I also calculated some common statistics to evaluate our strategy performance over our test time frame using a theoretical starting balance of $10,000.
Total Returns: 50.97 %
Total Trades: 284
Total Net Profit: $5107.70
Profit Factor: 2.67
Percent of Profitable Trades: 46.47%
Average Trade Net Profit: $17.98
Max Drawdown: $-554.87
Surprisingly our strategy only had 46.47% of all trades be profitable. However, since the model is trying to predict large upward movements in the stock, the winning trades significantly make up for our loosing trades. Even with a large amount of loosing trades, an average net profit of $17.98 was produced every trade.
Infrastructure
To put my strategy into use, I used AWS Cloud Development Kit (CDK) to create infrastructure to host my strategy. The strategy was then set up to interact with Alpaca (https://alpaca.markets/), an API for stock and crypto trading.
To begin, I stored my model in AWS S3, a simple storage solution for cloud. Then, I created 2 separate Lambda functions: a buying function and a selling function. The buying function would run at the end of each trading day, generate a model prediction of whether or not to make a trade, and set up a trades using the Alpaca API. The selling function would then constantly scan open trades to see if they have hit a threshold to close them, either because they have hit the stop loss, profit threshold, or have been held longer than 10 days. Finally, I created two DynamoDB tables, a trades table which would track currently open trades, and a historical trades table to track historical trades.
Tying it all Together
Fast forward to present day: I have been paper trading my strategy in the Alpaca brokerage for about 6 months. It has been performing pretty similar to the backtest results, generating consistent profits with little drawdown. So far it is up 6% since inception. It will be interesting to see how it continues to perform over time.

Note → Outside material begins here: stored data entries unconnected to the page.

/-- A packet enters the buffer, unless it is a duplicate or late; whether it has been taken. -/
def Stream.insert (v : Stream) (seq ts : Nat) (marker : Bool) (payload : Bytes) (time now : Nat) : Stream × Bool :=
  let ref := match v.jitter.getLast?, v.ends with
    | some p, _ => p.seq
    | none, e :: _ => e
    | none, [] => 65536 + seq
  let x := extendSeq ref seq
  if v.doneTs.contains ts then
    (if marker then { v with ends := lastFew ((x + 1) :: v.ends) } else v, false)
  else if v.jitter.any fun (p : RtpPacket) => p.seq = x then (v, false)
  else
    ({ v with jitter := insertPacket { seq := x, ts := ts, marker := marker, payload := payload, arrival := time,
                                        came := now } v.jitter },
      true)

/-- The buffer starts anew for packets of another SSRC. -/
def Stream.from (v : Stream) (ssrc now : Nat) : Stream :=
  let v := { v with ssrc := some ssrc, lastPacket := now }
  if v.source = some ssrc then v
  else { v with source := some ssrc, jitter := [], ends := [], counted := 0, doneTs := [] }

/-- An RTP packet of a stream. -/
def State.rtpIn (s : State) (f : RxFrame) : State :=
  match s.streamOf f with
  | none => s
  | some k =>
    let b := udpData f.body
    let ssrc := n32 b 8
    let want := s.fld (VID_STREAM_SSRC_SSRC.bank k)
    let mine := if want = 0 then ((s.cam k).ssrc.getD ssrc) == ssrc else want == ssrc
    match rtpPayload b with
    | none => s.rxDrop
    | some p =>
      if u8 b 1 % 128 != s.fld (VID_STREAM_CTL_PT.bank k) || !mine then s.rxDrop
      else
        let v := (s.cam k).from ssrc s.now
        if !payloadOk (s.hevc k) p then (s.setStream k v).rxDrop
        else
          let r := v.insert (n16 b 2) (n32 b 4) ((u8 b 1).testBit 7) p f.time s.now
          let s := s.setStream k r.1
          (if r.2 then s else s.rxDrop).passReady k

def execRtpPacket (s : State) : Host.Outcome State Fault Refusal := act s fun s => s.takeRx s.isRtp State.rtpIn

/-- An adopted SSRC is released. -/
def State.ssrcFree (s : State) (k : Nat) : State :=
  if (s.cam k).ssrc.isSome && s.fld (VID_STREAM_SSRC_SSRC.bank k) = 0 then
    (s.upTo ((s.cam k).lastPacket + 1000000000)).modStream k fun (v : Stream) => { v with ssrc := none }
  else s

def execSsrcRelease (stream : Nat) (s : State) : Host.Outcome State Fault Refusal := act s fun s => s.ssrcFree stream

/-- JITTER_MS in ns. -/
def State.jitterNs (s : State) (k : Nat) : Nat := max 1 (min 200 (s.fld (VID_STREAM_CTL_JITTER_MS.bank k))) * 1000000

/-- Sequence numbers of a lost access unit that are missing and not counted yet: how many, and up to where. -/
def Stream.missing (v : Stream) (ts : Nat) : Nat × Nat :=
  let mine := (v.jitter.filter fun (p : RtpPacket) => p.ts = ts).map (·.seq)
  let lo := mine.foldl min (mine.headD 0)
  let hi := mine.foldl max 0
  let below := (v.ends.filter fun e => e ≤ lo) ++ ((v.jitter.filter fun (p : RtpPacket) => p.seq < lo).map fun p => p.seq + 1)
  let above := (v.jitter.filter fun (p : RtpPacket) => hi < p.seq).map (·.seq)
  let from_ := max v.counted (if below.isEmpty then lo else below.foldl max 0)
  let to_ := above.foldl min (if above.isEmpty then hi + 1 else above.headD 0)
  (((List.range (to_ - from_)).filter fun i => !mine.contains (from_ + i)).length, to_)

/-- The access unit whose first packet came earliest has not become complete in time: it is lost. -/
def State.jitterLate (s : State) (k : Nat) : State :=
  let v := s.cam k
  match v.jitter.foldl (fun (o : Option RtpPacket) (p : RtpPacket) =>
      match o with
      | none => some p
      | some q => if p.came < q.came then some p else some q) none with
  | none => s
  | some p =>
    let s := s.upTo (p.came + s.jitterNs k)
    let m := v.missing p.ts
    let s := s.count (VID_STREAM_PKT_LOSS_COUNT_COUNT.bank k) m.1
    let s := s.updStream k fun (v : Stream) => { v.leave p.ts with counted := m.2, lost := v.lost + 1 }
    ((s.flag VID_STATUS_FRAME_LOST).resync k vsWait).passReady k

def execJitterTimeout (stream : Nat) (s : State) : Host.Outcome State Fault Refusal := act s fun s => s.jitterLate stream

/-! ### Decode (R357, R358, R367) -/

/-- a comes before b in the order of RTP time stamps. -/
def tsBefore (a b : Nat) : Bool := decide ((b + 2 ^ 32 - a) % 2 ^ 32 < 2 ^ 31)

/-- The decoded picture that is shown first, and the others. -/
def firstShown : List DecodedPic → Option (DecodedPic × List DecodedPic)
  | [] => none
  | u :: l =>
    let best := l.foldl (fun (a b : DecodedPic) => if tsBefore a.unit.ts b.unit.ts then a else b) u
    takeFirst (fun (x : DecodedPic) => x = best) (u :: l)

/-! ### Sequence parameter sets (R357) -/

/-- The payload of a NAL unit without its emulation-prevention bytes; `z` counts the zero bytes just read. -/
def rbsp : Nat → Bytes → Bytes
  | _, [] => []
  | z, b :: l => if 2 ≤ z && b = 3 then rbsp 0 l else b :: rbsp (if b = 0 then z + 1 else 0) l

/-- The bits of bytes, most significant first. -/
def bitsOut (b : Bytes) : List Bool := b.flatMap fun x => (List.range 8).map fun i => x.toNat.testBit (7 - i)

/-- An Exp-Golomb code of bits, after z zero bits, and the bits behind it. -/
def expGolomb : Nat → List Bool → Option (Nat × List Bool)
  | _, [] => none
  | z, false :: l => expGolomb (z + 1) l
  | z, true :: l =>
    if l.length < z then none
    else some ((l.take z).foldl (fun n b => 2 * n + b2n b) 1 - 1, l.drop z)

/-- Passes n Exp-Golomb codes. -/
def passCodes : Nat → List Bool → Option (List Bool)
  | 0, l => some l
  | n + 1, l => (expGolomb 0 l).bind fun r => passCodes n r.2

/-- Passes the deltas of a scaling list of n entries; none is left once the next entry is 0. -/
def passList : Nat → Nat → Nat → List Bool → Option (List Bool)
  | 0, _, _, l => some l
  | n + 1, last, next, l =>
    if next = 0 then some l
    else
      (expGolomb 0 l).bind fun r =>
        let d : Int := if r.1 % 2 = 1 then (r.1 + 1) / 2 else -(r.1 / 2 : Int)
        let next := ((last : Int) + d + 256).toNat % 256
        passList n (if next = 0 then last else next) next r.2

/-- Passes the scaling lists i to 7, each behind a flag. -/
def passLists : Nat → List Bool → Option (List Bool)
  | 0, l => some l
  | n + 1, l =>
    match l with
    | [] => none
    | f :: l => (if f then passList (if n < 2 then 64 else 16) 8 8 l else some l).bind (passLists n)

There are a multitude of ways I’d like to improve my strategy in the future. For one, I would love to set up a fully functional ML pipeline that could update my model daily. I would also like to create more monitoring tools to understand daily model predictions. Finally, I would love to incorporate more models, particularly one that could dynamically size my trades. Eventually, I would also like to expand into different assets.
For now, I have a fully functional AI trading fund on my hands, which I think is pretty exciting. And the best part is that it runs completely free, as I am using open source data and all completely free cloud tools. The Alpaca API is also free to use at the time of writing this.
I hope you enjoyed this article, and please feel free to steal my ideas!